The Foreign Relations Law of the People's Republic of China is a legislation concerning foreign affairs of China. It was passed by the Standing Committee of the National People's Congress on 28 June 2023 and came into effect on 1 July 2023. The law outlines the country's foreign policy goals and objectives, codifies the institutional framework of foreign policy decision-making. Notably, the law explicitly grants the Chinese Communist Party (CCP) authority over the foreign policy.

== Legislative history ==
The Foreign Relations Law was passed by the Standing Committee of the National People's Congress (NPCSC) on 28 June 2023, and was signed by Xi Jinping in his capacity as president in the same day. It came into effect on 1 July 2023.

== Provisions ==
The law concerns China's diplomatic relations with other countries, its exchanges and cooperation with those countries in economic, cultural and other areas, and the country's relations with the United Nations and other international organizations. It lays out China's official foreign policy goals to be:

- Safeguarding China's sovereignty, national security and development interests
- Protecting and promoting the interests of the Chinese people
- Building China into a great modernized socialist country
- Realizing the great rejuvenation of the Chinese nation
- Promoting world peace and development
- Building a community with a shared future for mankind
It also codifies other stated Chinese foreign policy objectives such as independent foreign policy of peace, five principles of peaceful coexistence, path of peaceful development and opening to the outside world.

=== Institutions ===
The Law explicitly states that China conducts its foreign policy "under the centralized and overall leadership" of the Chinese Communist Party (CCP). The CCP's Central Foreign Affairs Commission is granted the role of "policy making, deliberation and coordination relating to the conduct of foreign relations". According to the law, the National People's Congress and its Standing Committee "ratify or denounce treaties and important agreements concluded with other countries" and conduct activities and strengthen exchanges with "parliaments of foreign countries as well as international and regional parliamentary organizations". The president represents the state, the State Council "manages foreign affairs" and "concludes treaties and agreements with foreign countries", and the Central Military Commission conducts "international military exchanges and cooperation". The Ministry of Foreign Affairs "undertakes matters relating to diplomatic exchanges of Party and State leaders with foreign leaders" and "enhances guidance, coordination, management and service for international exchanges and cooperation conducted by other government departments and localities".

=== Ideology ===
The law specifies that the country conducts its foreign relations under the guidance of Marxism–Leninism, Mao Zedong Thought, Deng Xiaoping Theory, the Three Represents, the Scientific Outlook on Development, and Xi Jinping Thought on Socialism with Chinese Characteristics for a New Era. It also explicitly states that China "conducts foreign relations to uphold its system of socialism with Chinese characteristics, safeguard its sovereignty, unification and territorial integrity, and promote its economic and social development".

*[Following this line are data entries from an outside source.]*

/-! ### Logical (spec/41_logical.md) -/

/-- R80, R83, R84, R86: bit by bit. -/
def Obligations.LogicalRegisterResults : Prop :=
  ∀ (s : State) (rs rt rd : RegIdx),
    let a := fun n => (s.reg rs).getLsbD n
    let b := fun n => (s.reg rt).getLsbD n
    Spells (0b000000#6 ++ rs ++ rt ++ rd ++ 0b00000#5 ++ 0b100100#6) (.and rs rt rd) ∧
    (∃ t v, exec (.and rs rt rd) s = .next t ∧ RegWritten s t rd v ∧
      ∀ n < 32, v.getLsbD n = (a n && b n)) ∧
    Spells (0b000000#6 ++ rs ++ rt ++ rd ++ 0b00000#5 ++ 0b100111#6) (.nor rs rt rd) ∧
    (∃ t v, exec (.nor rs rt rd) s = .next t ∧ RegWritten s t rd v ∧
      ∀ n < 32, v.getLsbD n = !(a n || b n)) ∧
    Spells (0b000000#6 ++ rs ++ rt ++ rd ++ 0b00000#5 ++ 0b100101#6) (.or rs rt rd) ∧
    (∃ t v, exec (.or rs rt rd) s = .next t ∧ RegWritten s t rd v ∧
      ∀ n < 32, v.getLsbD n = (a n || b n)) ∧
    Spells (0b000000#6 ++ rs ++ rt ++ rd ++ 0b00000#5 ++ 0b100110#6) (.xor rs rt rd) ∧
    ∃ t v, exec (.xor rs rt rd) s = .next t ∧ RegWritten s t rd v ∧
      ∀ n < 32, v.getLsbD n = (a n ^^ b n)

/-- R81, R82, R85, R87: the immediate zero-extended, or in the upper half for `lui`. -/
def Obligations.LogicalImmediateResults : Prop :=
  ∀ (s : State) (rs rt : RegIdx) (imm : Half),
    let a := fun n => (s.reg rs).getLsbD n
    let b := fun n => decide (n < 16) && imm.getLsbD n
    Spells (0b001100#6 ++ rs ++ rt ++ imm) (.andi rs rt imm) ∧
    (∃ t v, exec (.andi rs rt imm) s = .next t ∧ RegWritten s t rt v ∧
      ∀ n < 32, v.getLsbD n = (a n && b n)) ∧
    Spells (0b001101#6 ++ rs ++ rt ++ imm) (.ori rs rt imm) ∧
    (∃ t v, exec (.ori rs rt imm) s = .next t ∧ RegWritten s t rt v ∧
      ∀ n < 32, v.getLsbD n = (a n || b n)) ∧
    Spells (0b001110#6 ++ rs ++ rt ++ imm) (.xori rs rt imm) ∧
    (∃ t v, exec (.xori rs rt imm) s = .next t ∧ RegWritten s t rt v ∧
      ∀ n < 32, v.getLsbD n = (a n ^^ b n)) ∧
    Spells (0b001111#6 ++ 0b00000#5 ++ rt ++ imm) (.lui rt imm) ∧
    ∃ t, exec (.lui rt imm) s = .next t ∧ RegWritten s t rt (BitVec.ofNat 32 (imm.toNat * 2 ^ 16))

/-! ### Branches (spec/42_branch.md) -/

/-- R91, R92, R94, R95, R97, R98: taken or not by the condition, nothing but `pc` changes. -/
def Obligations.BranchResults : Prop :=
  ∀ (s : State) (rs rt : RegIdx) (imm : Half),
    let a := s.reg rs
    let taken := wordsAhead s.pc imm
    let next := s.pc + 4#32
    Spells (0b000100#6 ++ rs ++ rt ++ imm) (.beq rs rt imm) ∧
    (∃ t, exec (.beq rs rt imm) s = .next t ∧ Transferred s t (if a = s.reg rt then taken else next)) ∧
    Spells (0b000101#6 ++ rs ++ rt ++ imm) (.bne rs rt imm) ∧
    (∃ t, exec (.bne rs rt imm) s = .next t ∧ Transferred s t (if a = s.reg rt then next else taken)) ∧
    Spells (0b000001#6 ++ rs ++ 0b00001#5 ++ imm) (.bgez rs imm) ∧
    (∃ t, exec (.bgez rs imm) s = .next t ∧ Transferred s t (if a.msb = false then taken else next)) ∧
    Spells (0b000111#6 ++ rs ++ 0b00000#5 ++ imm) (.bgtz rs imm) ∧
    (∃ t, exec (.bgtz rs imm) s = .next t ∧
      Transferred s t (if a.msb = false ∧ a ≠ 0#32 then taken else next)) ∧
    Spells (0b000110#6 ++ rs ++ 0b00000#5 ++ imm) (.blez rs imm) ∧
    (∃ t, exec (.blez rs imm) s = .next t ∧
      Transferred s t (if a.msb = true ∨ a = 0#32 then taken else next)) ∧
    Spells (0b000001#6 ++ rs ++ 0b00000#5 ++ imm) (.bltz rs imm) ∧
    ∃ t, exec (.bltz rs imm) s = .next t ∧ Transferred s t (if a.msb = true then taken else next)

/-- R93, R96: `x[31]` receives `pc + 4` only when the branch is taken; the condition reads the old `x[31]`. -/
def Obligations.BranchAndLinkResults : Prop :=
  ∀ (s : State) (rs : RegIdx) (imm : Half),
    let taken := wordsAhead s.pc imm
    let next := s.pc + 4#32
    Spells (0b000001#6 ++ rs ++ 0b10001#5 ++ imm) (.bgezal rs imm) ∧
    ((s.reg rs).msb = false → ∃ t, exec (.bgezal rs imm) s = .next t ∧ Linked s t 31 next taken) ∧
    ((s.reg rs).msb = true → ∃ t, exec (.bgezal rs imm) s = .next t ∧ Transferred s t next) ∧
    Spells (0b000001#6 ++ rs ++ 0b10000#5 ++ imm) (.bltzal rs imm) ∧
    ((s.reg rs).msb = true → ∃ t, exec (.bltzal rs imm) s = .next t ∧ Linked s t 31 next taken) ∧
    ((s.reg rs).msb = false → ∃ t, exec (.bltzal rs imm) s = .next t ∧ Transferred s t next)

/-! ### Multiply and divide (spec/43_muldiv.md) -/

/-- R106, R107: HI and LO together are the exact product. -/
def Obligations.MultiplyResults : Prop :=
  ∀ (s : State) (rs rt : RegIdx),
    Spells (0b000000#6 ++ rs ++ rt ++ 0b00000#5 ++ 0b00000#5 ++ 0b011000#6) (.mult rs rt) ∧
    (∃ t hi lo, exec (.mult rs rt) s = .next t ∧ HiLoWritten s t hi lo ∧
      (hi ++ lo).toInt = (s.reg rs).toInt * (s.reg rt).toInt) ∧
    Spells (0b000000#6 ++ rs ++ rt ++ 0b00000#5 ++ 0b00000#5 ++ 0b011001#6) (.multu rs rt) ∧
    ∃ t hi lo, exec (.multu rs rt) s = .next t ∧ HiLoWritten s t hi lo ∧
      (hi ++ lo).toNat = (s.reg rs).toNat * (s.reg rt).toNat

/-- R100: quotient and remainder as the sign rules fix them, -2^31 / -1 included; a zero divisor gives LO and HI fresh
free values and nothing else. Rounding toward zero is R100's own derivation, the value of -2^31 / -1 its decision D18
(log 14), the form of the free values the model's choice (log 8). -/
def Obligations.DivideResults : Prop :=
  ∀ (s : State) (rs rt : RegIdx),
    let n := (s.reg rs).toInt
    let d := (s.reg rt).toInt
    Spells (0b000000#6 ++ rs ++ rt ++ 0b00000#5 ++ 0b00000#5 ++ 0b011010#6) (.div rs rt) ∧
    (s.reg rt = 0#32 → ∃ t, exec (.div rs rt) s = .next t ∧ HiLoDrawn s t) ∧
    (s.reg rt ≠ 0#32 → ∃ t, ∃ q r : Int, exec (.div rs rt) s = .next t ∧
      HiLoWritten s t (BitVec.ofInt 32 r) (BitVec.ofInt 32 q) ∧
      n = q * d + r ∧ r.natAbs < d.natAbs ∧ (r = 0 ∨ r.sign = n.sign) ∧
      (s.reg rs = 0x80000000#32 → s.reg rt = 0xFFFFFFFF#32 → t.lo = 0x80000000#32 ∧ t.hi = 0#32))

/-- R101: the unsigned quotient and remainder; a zero divisor gives LO and HI fresh free values, whose form (a counter,
LO drawn first) is the model's choice (log 8). -/
def Obligations.DivideUnsignedResults : Prop :=
  ∀ (s : State) (rs rt : RegIdx),
    Spells (0b000000#6 ++ rs ++ rt ++ 0b00000#5 ++ 0b00000#5 ++ 0b011011#6) (.divu rs rt) ∧
    (s.reg rt = 0#32 → ∃ t, exec (.divu rs rt) s = .next t ∧ HiLoDrawn s t) ∧
    (s.reg rt ≠ 0#32 → ∃ t hi lo, exec (.divu rs rt) s = .next t ∧ HiLoWritten s t hi lo ∧
      (s.reg rs).toNat = lo.toNat * (s.reg rt).toNat + hi.toNat ∧ hi.toNat < (s.reg rt).toNat)

/-- R102 to R105: each moves its one value and leaves the other special register. -/
def Obligations.HiLoMoveResults : Prop :=
  ∀ (s : State) (rs rd : RegIdx),
    Spells (0b000000#6 ++ 0b00000#5 ++ 0b00000#5 ++ rd ++ 0b00000#5 ++ 0b010000#6) (.mfhi rd) ∧
    (∃ t, exec (.mfhi rd) s = .next t ∧ RegWritten s t rd s.hi) ∧
    Spells (0b000000#6 ++ 0b00000#5 ++ 0b00000#5 ++ rd ++ 0b00000#5 ++ 0b010010#6) (.mflo rd) ∧
    (∃ t, exec (.mflo rd) s = .next t ∧ RegWritten s t rd s.lo) ∧
    Spells (0b000000#6 ++ rs ++ 0b00000#5 ++ 0b00000#5 ++ 0b00000#5 ++ 0b010001#6) (.mthi rs) ∧
    (∃ t, exec (.mthi rs) s = .next t ∧ HiLoWritten s t (s.reg rs) s.lo) ∧
    Spells (0b000000#6 ++ rs ++ 0b00000#5 ++ 0b00000#5 ++ 0b00000#5 ++ 0b010011#6) (.mtlo rs) ∧
    ∃ t, exec (.mtlo rs) s = .next t ∧ HiLoWritten s t s.hi (s.reg rs)

/-! ### Jumps (spec/44_jump.md) -/

/-- R110, R111: the top four bits of `pc + 4` above `target` times four; `jal` links `pc + 4` in `x[31]`. -/
def Obligations.JumpResults : Prop :=
  ∀ (s : State) (target : BitVec 26),
    let dest := BitVec.ofNat 32 ((s.pc + 4#32).toNat / 2 ^ 28 * 2 ^ 28 + target.toNat * 4)
    Spells (0b000010#6 ++ target) (.j target) ∧
    (∃ t, exec (.j target) s = .next t ∧ Transferred s t dest) ∧
    Spells (0b000011#6 ++ target) (.jal target) ∧
    ∃ t, exec (.jal target) s = .next t ∧ Linked s t 31 (s.pc + 4#32) dest

/-- R113: the jump itself always completes; where the machine is not trapped, a target that is no multiple of 4 raises
at the next step, and an aligned one that cannot be fetched is refused there. -/
def Obligations.JumpRegisterResults : Prop :=
  ∀ (s : State) (rs : RegIdx),
    Spells (0b000000#6 ++ rs ++ 0b00000#5 ++ 0b00000#5 ++ 0b00000#5 ++ 0b001000#6) (.jr rs) ∧
    ∃ t, exec (.jr rs) s = .next t ∧ Transferred s t (s.reg rs) ∧
      (s.trap = none → (s.reg rs).toNat % 4 ≠ 0 →
        ∃ u, step t = .next u ∧ Trapped t u ⟨.addressError .fetch, s.reg rs, some (s.reg rs), none⟩) ∧
      (s.trap = none → (s.reg rs).toNat % 4 = 0 → ¬ Fetchable t → ∃ r, step t = .refused r)

/-- R112: the old `x[rs]` is the target and `pc + 4` the link; one register named twice, other than register 0, is
refused; the next step meets a bad target as for `jr`. -/
def Obligations.JumpAndLinkRegisterResults : Prop :=
  ∀ (s : State) (rs rd : RegIdx),
    Spells (0b000000#6 ++ rs ++ 0b00000#5 ++ rd ++ 0b00000#5 ++ 0b001001#6) (.jlr rs rd) ∧
    (rd ≠ rs ∨ rd = 0#5 → ∃ t, exec (.jlr rs rd) s = .next t ∧ Linked s t rd (s.pc + 4#32) (s.reg rs) ∧
      (s.trap = none → (s.reg rs).toNat % 4 ≠ 0 →
        ∃ u, step t = .next u ∧ Trapped t u ⟨.addressError .fetch, s.reg rs, some (s.reg rs), none⟩) ∧
      (s.trap = none → (s.reg rs).toNat % 4 = 0 → ¬ Fetchable t → ∃ r, step t = .refused r)) ∧
    (rd = rs → rd ≠ 0#5 → exec (.jlr rs rd) s = .refused (.jlrSameRegister rd))

/-! ### Loads (spec/45_load.md) -/

/-- R121, R122: the byte, sign- or zero-extended; refused where it does not exist. -/
def Obligations.LoadByteResults : Prop :=
  ∀ (s : State) (rs rt : RegIdx) (imm : Half),
    let ea := effectiveAddress s rs imm
    Spells (0b100000#6 ++ rs ++ rt ++ imm) (.lb rs rt imm) ∧
    Spells (0b100100#6 ++ rs ++ rt ++ imm) (.lbu rs rt imm) ∧
    (s.validAddr ea = true →
      (∃ t, exec (.lb rs rt imm) s = .next t ∧ RegWritten s t rt (BitVec.ofInt 32 (s.memByte ea).toInt)) ∧
      ∃ t, exec (.lbu rs rt imm) s = .next t ∧ RegWritten s t rt (BitVec.ofNat 32 (s.memByte ea).toNat)) ∧
    (s.validAddr ea = false →
      exec (.lb rs rt imm) s = .refused (.outsideMemory .load ea) ∧
      exec (.lbu rs rt imm) s = .refused (.outsideMemory .load ea))

/-- R123, R124: an odd address raises, whether or not it exists; at an even one the half word is loaded, or the access
is refused naming a byte that does not exist. -/
def Obligations.LoadHalfResults : Prop :=
  ∀ (s : State) (rs rt : RegIdx) (imm : Half),
    let ea := effectiveAddress s rs imm
    Spells (0b100001#6 ++ rs ++ rt ++ imm) (.lh rs rt imm) ∧
    Spells (0b100101#6 ++ rs ++ rt ++ imm) (.lhu rs rt imm) ∧
    (ea.toNat % 2 = 1 →
      (∃ t, exec (.lh rs rt imm) s = .next t ∧ Trapped s t ⟨.addressError .load, s.pc, some ea, none⟩) ∧
      ∃ t, exec (.lhu rs rt imm) s = .next t ∧ Trapped s t ⟨.addressError .load, s.pc, some ea, none⟩) ∧
    (ea.toNat % 2 = 0 → BytesValid s ea 2 →
      (∃ t, exec (.lh rs rt imm) s = .next t ∧ RegWritten s t rt (BitVec.ofInt 32 (s.memHalf ea).toInt)) ∧
      ∃ t, exec (.lhu rs rt imm) s = .next t ∧ RegWritten s t rt (BitVec.ofNat 32 (s.memHalf ea).toNat)) ∧
    (ea.toNat % 2 = 0 → ¬ BytesValid s ea 2 →
      ∃ i < 2, s.validAddr (ea + BitVec.ofNat 32 i) = false ∧
        exec (.lh rs rt imm) s = .refused (.outsideMemory .load (ea + BitVec.ofNat 32 i)) ∧
        exec (.lhu rs rt imm) s = .refused (.outsideMemory .load (ea + BitVec.ofNat 32 i)))
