-- ==== Sys2Proof/Tests/Slice0.lean ====
section
/-! SUPPORT. Tests of the model. Expected values are from the spec: words and results from the Example and Corner
cases parts of the instruction rules. The last part shows, for each obligation with hypotheses, a state and operands
that meet them. -/

namespace Sys2Proof.Tests

open Sys2Proof Machine

/-! ### Well-formedness -/

theorem test_jlr_same_register_ill_formed : Instr.wellFormed (.jlr 25 25) = false := by decide
theorem test_jlr_zero_zero_well_formed : Instr.wellFormed (.jlr 0 0) = true := by decide
theorem test_jlr_well_formed : Instr.wellFormed (.jlr 25 31) = true := by decide

/-! ### Decoding: the word of each rule's Example -/

theorem test_decode_add : decode 0x01095020#32 = .ok (.add 8 9 10) := by decide
theorem test_decode_addi : decode 0x2109FFFF#32 = .ok (.addi 8 9 0xFFFF) := by decide
theorem test_decode_addiu : decode 0x25098000#32 = .ok (.addiu 8 9 0x8000) := by decide
theorem test_decode_addu : decode 0x01095021#32 = .ok (.addu 8 9 10) := by decide
theorem test_decode_sub : decode 0x01095022#32 = .ok (.sub 8 9 10) := by decide
theorem test_decode_subu : decode 0x01095023#32 = .ok (.subu 8 9 10) := by decide
theorem test_decode_and : decode 0x01095024#32 = .ok (.and 8 9 10) := by decide
theorem test_decode_andi : decode 0x3109FF00#32 = .ok (.andi 8 9 0xFF00) := by decide
theorem test_decode_lui : decode 0x3C081234#32 = .ok (.lui 8 0x1234) := by decide
theorem test_decode_nor : decode 0x01095027#32 = .ok (.nor 8 9 10) := by decide
theorem test_decode_or : decode 0x01095025#32 = .ok (.or 8 9 10) := by decide
theorem test_decode_ori : decode 0x35098001#32 = .ok (.ori 8 9 0x8001) := by decide
theorem test_decode_xor : decode 0x01095026#32 = .ok (.xor 8 9 10) := by decide
theorem test_decode_xori : decode 0x3909FFFF#32 = .ok (.xori 8 9 0xFFFF) := by decide
theorem test_decode_beq : decode 0x11090003#32 = .ok (.beq 8 9 3) := by decide
theorem test_decode_bgez : decode 0x0501FFFE#32 = .ok (.bgez 8 0xFFFE) := by decide
theorem test_decode_bgezal : decode 0x05110004#32 = .ok (.bgezal 8 4) := by decide
theorem test_decode_bgtz : decode 0x1D000001#32 = .ok (.bgtz 8 1) := by decide
theorem test_decode_blez : decode 0x19000001#32 = .ok (.blez 8 1) := by decide
theorem test_decode_bltzal : decode 0x05100004#32 = .ok (.bltzal 8 4) := by decide
theorem test_decode_bltz : decode 0x0500FFFF#32 = .ok (.bltz 8 0xFFFF) := by decide
theorem test_decode_bne : decode 0x1509FFFC#32 = .ok (.bne 8 9 0xFFFC) := by decide
theorem test_decode_div : decode 0x0109001A#32 = .ok (.div 8 9) := by decide
theorem test_decode_divu : decode 0x0109001B#32 = .ok (.divu 8 9) := by decide
theorem test_decode_mfhi : decode 0x00005010#32 = .ok (.mfhi 10) := by decide
theorem test_decode_mflo : decode 0x00005012#32 = .ok (.mflo 10) := by decide
theorem test_decode_mthi : decode 0x01000011#32 = .ok (.mthi 8) := by decide
theorem test_decode_mtlo : decode 0x01000013#32 = .ok (.mtlo 8) := by decide
theorem test_decode_mult : decode 0x01090018#32 = .ok (.mult 8 9) := by decide
theorem test_decode_multu : decode 0x01090019#32 = .ok (.multu 8 9) := by decide
theorem test_decode_j : decode 0x08100008#32 = .ok (.j 0x100008) := by decide
theorem test_decode_jal : decode 0x0C100008#32 = .ok (.jal 0x100008) := by decide
theorem test_decode_jlr : decode 0x0320F809#32 = .ok (.jlr 25 31) := by decide
theorem test_decode_jr : decode 0x03E00008#32 = .ok (.jr 31) := by decide
theorem test_decode_lb : decode 0x81090003#32 = .ok (.lb 8 9 3) := by decide
theorem test_decode_lbu : decode 0x91090003#32 = .ok (.lbu 8 9 3) := by decide
theorem test_decode_lh : decode 0x8509FFFE#32 = .ok (.lh 8 9 0xFFFE) := by decide
theorem test_decode_lhu : decode 0x95090002#32 = .ok (.lhu 8 9 2) := by decide
theorem test_decode_lw : decode 0x8D090004#32 = .ok (.lw 8 9 4) := by decide
theorem test_decode_lwl : decode 0x89090001#32 = .ok (.lwl 8 9 1) := by decide
theorem test_decode_lwr : decode 0x99090001#32 = .ok (.lwr 8 9 1) := by decide
theorem test_decode_sb : decode 0xA1090001#32 = .ok (.sb 8 9 1) := by decide
theorem test_decode_sh : decode 0xA5090002#32 = .ok (.sh 8 9 2) := by decide
theorem test_decode_sw : decode 0xAD09FFFC#32 = .ok (.sw 8 9 0xFFFC) := by decide
theorem test_decode_swl : decode 0xA9090001#32 = .ok (.swl 8 9 1) := by decide
theorem test_decode_swr : decode 0xB9090001#32 = .ok (.swr 8 9 1) := by decide
theorem test_decode_sll : decode 0x00095100#32 = .ok (.sll 9 10 4) := by decide
theorem test_decode_sllv : decode 0x01095004#32 = .ok (.sllv 8 9 10) := by decide
theorem test_decode_sra : decode 0x00095103#32 = .ok (.sra 9 10 4) := by decide
theorem test_decode_srav : decode 0x01095007#32 = .ok (.srav 8 9 10) := by decide
theorem test_decode_srl : decode 0x00095102#32 = .ok (.srl 9 10 4) := by decide
theorem test_decode_srlv : decode 0x01095006#32 = .ok (.srlv 8 9 10) := by decide
theorem test_decode_slt : decode 0x0109502A#32 = .ok (.slt 8 9 10) := by decide
theorem test_decode_slti : decode 0x2909FFFF#32 = .ok (.slti 8 9 0xFFFF) := by decide
theorem test_decode_sltui : decode 0x2D09FFFF#32 = .ok (.sltui 8 9 0xFFFF) := by decide
theorem test_decode_sltu : decode 0x0109502B#32 = .ok (.sltu 8 9 10) := by decide
theorem test_decode_syscall : decode 0x0000000C#32 = .ok (.syscall 0) := by decide
/-! ### Words that are no instruction (R61) -/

=== International system ===
The law codifies three of Xi's global initiatives: the Global Development Initiative, the Global Security Initiative, and the Global Civilization Initiative. It also states that China "upholds the international system with the United Nations at its core" and that it "observes the purposes and principles" of the Charter of the United Nations.

=== Countermeasures ===
The Article 33 of the Law states that China the right to "counter and restrictive measures", though this does not create new sanction mechanisms and largely overlaps with preexisting and more specific laws such as the Anti–Foreign Sanctions Law of 2021.

== Reactions ==
Central Foreign Affairs Commission Office Director Wang Yi, writing an op-ed to the People's Daily, wrote that the formulation of the law is to "thoroughly implement" Xi Jinping Thought, especially Xi Jinping Thought on Diplomacy and Xi Jinping Thought on the Rule of Law. He also wrote that the law was "an important measure to strengthen the Communist Party Central Committee’s centralized and unified leadership over foreign affairs". The state-run Global Times called it a "key step to enrich the legal toolbox against Western hegemony".